--- Entries provided ---
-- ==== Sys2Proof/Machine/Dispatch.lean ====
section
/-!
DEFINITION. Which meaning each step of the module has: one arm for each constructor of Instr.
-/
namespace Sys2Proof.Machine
---
--- Entries provided ---
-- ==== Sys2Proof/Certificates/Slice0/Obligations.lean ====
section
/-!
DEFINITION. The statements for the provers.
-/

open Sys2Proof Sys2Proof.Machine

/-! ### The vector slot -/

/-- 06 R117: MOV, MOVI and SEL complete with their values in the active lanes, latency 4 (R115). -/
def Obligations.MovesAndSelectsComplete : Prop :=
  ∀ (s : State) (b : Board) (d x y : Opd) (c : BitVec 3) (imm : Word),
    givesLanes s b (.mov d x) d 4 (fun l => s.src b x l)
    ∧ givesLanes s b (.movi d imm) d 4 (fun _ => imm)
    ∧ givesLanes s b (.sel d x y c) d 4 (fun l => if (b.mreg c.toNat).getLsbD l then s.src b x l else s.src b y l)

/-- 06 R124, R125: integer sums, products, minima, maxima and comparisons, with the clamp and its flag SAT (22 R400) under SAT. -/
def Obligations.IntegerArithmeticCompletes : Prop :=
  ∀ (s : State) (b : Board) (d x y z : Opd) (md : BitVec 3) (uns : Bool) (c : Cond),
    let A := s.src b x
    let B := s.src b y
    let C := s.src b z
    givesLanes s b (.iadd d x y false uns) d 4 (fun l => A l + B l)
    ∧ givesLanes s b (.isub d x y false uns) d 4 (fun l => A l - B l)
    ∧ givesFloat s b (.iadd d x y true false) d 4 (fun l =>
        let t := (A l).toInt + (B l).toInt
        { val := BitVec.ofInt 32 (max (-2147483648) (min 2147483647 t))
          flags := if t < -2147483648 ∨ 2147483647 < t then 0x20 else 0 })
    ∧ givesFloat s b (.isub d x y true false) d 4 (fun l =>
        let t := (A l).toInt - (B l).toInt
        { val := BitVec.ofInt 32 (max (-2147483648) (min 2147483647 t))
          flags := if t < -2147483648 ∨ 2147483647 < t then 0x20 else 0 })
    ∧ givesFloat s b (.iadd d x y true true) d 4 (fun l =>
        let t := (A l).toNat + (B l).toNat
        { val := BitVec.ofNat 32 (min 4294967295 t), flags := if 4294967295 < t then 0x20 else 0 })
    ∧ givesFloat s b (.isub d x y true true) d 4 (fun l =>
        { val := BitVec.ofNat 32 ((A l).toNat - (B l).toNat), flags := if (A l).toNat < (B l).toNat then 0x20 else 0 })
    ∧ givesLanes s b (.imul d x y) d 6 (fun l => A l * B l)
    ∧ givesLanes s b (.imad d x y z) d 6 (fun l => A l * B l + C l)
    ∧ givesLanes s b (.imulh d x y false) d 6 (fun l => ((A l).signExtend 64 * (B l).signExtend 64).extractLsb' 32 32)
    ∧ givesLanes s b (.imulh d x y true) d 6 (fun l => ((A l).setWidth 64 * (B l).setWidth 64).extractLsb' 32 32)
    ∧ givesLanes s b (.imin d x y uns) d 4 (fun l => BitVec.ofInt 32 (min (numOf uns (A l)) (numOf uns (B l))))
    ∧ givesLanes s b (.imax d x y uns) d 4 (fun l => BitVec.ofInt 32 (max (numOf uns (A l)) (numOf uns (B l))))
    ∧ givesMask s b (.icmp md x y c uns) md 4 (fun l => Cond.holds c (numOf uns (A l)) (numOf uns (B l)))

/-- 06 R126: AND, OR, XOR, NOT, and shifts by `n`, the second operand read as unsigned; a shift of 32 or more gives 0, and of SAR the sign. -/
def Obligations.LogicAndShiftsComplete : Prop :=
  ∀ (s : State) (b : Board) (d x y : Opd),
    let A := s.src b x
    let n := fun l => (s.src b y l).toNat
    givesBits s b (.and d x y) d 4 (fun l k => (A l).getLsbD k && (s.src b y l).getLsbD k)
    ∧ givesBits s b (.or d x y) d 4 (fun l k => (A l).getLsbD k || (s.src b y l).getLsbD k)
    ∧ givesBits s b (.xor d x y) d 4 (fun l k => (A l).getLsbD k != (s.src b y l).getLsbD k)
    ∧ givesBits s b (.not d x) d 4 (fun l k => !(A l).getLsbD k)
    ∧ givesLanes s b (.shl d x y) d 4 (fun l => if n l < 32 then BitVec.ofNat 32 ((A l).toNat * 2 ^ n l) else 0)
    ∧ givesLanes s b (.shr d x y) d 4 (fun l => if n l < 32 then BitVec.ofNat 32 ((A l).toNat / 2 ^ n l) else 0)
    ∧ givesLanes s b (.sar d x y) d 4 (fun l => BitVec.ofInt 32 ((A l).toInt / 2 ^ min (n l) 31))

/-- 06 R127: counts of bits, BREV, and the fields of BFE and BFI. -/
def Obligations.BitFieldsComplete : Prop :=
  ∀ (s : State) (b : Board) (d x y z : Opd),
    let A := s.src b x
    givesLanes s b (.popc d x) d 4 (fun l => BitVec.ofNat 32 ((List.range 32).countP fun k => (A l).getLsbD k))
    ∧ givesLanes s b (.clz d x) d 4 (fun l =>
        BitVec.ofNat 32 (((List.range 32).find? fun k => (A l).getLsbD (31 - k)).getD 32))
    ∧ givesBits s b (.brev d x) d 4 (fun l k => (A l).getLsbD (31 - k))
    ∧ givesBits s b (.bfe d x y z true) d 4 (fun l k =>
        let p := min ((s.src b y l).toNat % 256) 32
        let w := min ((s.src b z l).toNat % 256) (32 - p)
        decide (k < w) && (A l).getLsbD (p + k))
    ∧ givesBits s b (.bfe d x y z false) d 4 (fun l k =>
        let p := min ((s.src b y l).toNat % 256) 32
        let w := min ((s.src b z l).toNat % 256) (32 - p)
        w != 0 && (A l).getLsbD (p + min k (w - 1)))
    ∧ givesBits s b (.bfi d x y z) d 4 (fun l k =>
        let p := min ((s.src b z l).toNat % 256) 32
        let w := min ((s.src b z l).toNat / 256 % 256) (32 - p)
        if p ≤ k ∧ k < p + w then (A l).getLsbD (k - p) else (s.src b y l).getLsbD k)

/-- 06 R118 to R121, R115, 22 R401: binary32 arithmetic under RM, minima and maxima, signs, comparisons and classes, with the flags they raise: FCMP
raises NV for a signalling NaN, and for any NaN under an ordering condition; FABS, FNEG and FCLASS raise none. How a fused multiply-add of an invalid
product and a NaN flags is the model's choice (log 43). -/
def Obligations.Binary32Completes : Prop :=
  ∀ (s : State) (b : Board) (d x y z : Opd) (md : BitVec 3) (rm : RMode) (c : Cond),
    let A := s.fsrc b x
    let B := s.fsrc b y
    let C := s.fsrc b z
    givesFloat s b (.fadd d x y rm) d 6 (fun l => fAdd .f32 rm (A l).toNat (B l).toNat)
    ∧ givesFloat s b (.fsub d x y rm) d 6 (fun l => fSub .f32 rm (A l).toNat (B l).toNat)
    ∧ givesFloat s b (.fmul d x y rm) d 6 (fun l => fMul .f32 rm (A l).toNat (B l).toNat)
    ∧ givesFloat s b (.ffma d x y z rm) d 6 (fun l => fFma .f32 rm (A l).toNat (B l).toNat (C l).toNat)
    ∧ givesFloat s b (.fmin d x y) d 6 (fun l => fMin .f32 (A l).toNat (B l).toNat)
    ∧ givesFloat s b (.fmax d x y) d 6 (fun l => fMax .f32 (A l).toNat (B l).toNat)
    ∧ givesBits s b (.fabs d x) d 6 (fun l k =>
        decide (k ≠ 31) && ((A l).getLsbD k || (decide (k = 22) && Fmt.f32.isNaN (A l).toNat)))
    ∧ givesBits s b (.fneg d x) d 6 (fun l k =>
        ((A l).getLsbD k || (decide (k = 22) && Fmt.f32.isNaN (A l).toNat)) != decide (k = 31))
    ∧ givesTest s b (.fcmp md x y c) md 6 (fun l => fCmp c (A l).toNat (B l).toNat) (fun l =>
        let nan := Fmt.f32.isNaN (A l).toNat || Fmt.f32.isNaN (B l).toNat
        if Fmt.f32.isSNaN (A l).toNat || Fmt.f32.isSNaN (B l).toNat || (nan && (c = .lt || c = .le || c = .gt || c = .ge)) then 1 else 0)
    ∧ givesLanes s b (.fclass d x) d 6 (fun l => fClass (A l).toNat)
---
▸ **Activity**: Lines holding the word "imulh" are the answer; copy every one from the records above.

▸ **Response**:
    ∧ givesLanes s b (.imulh d x y false) d 6 (fun l => ((A l).signExtend 64 * (B l).signExtend 64).extractLsb' 32 32)
    ∧ givesLanes s b (.imulh d x y true) d 6 (fun l => ((A l).setWidth 64 * (B l).setWidth 64).extractLsb' 32 32)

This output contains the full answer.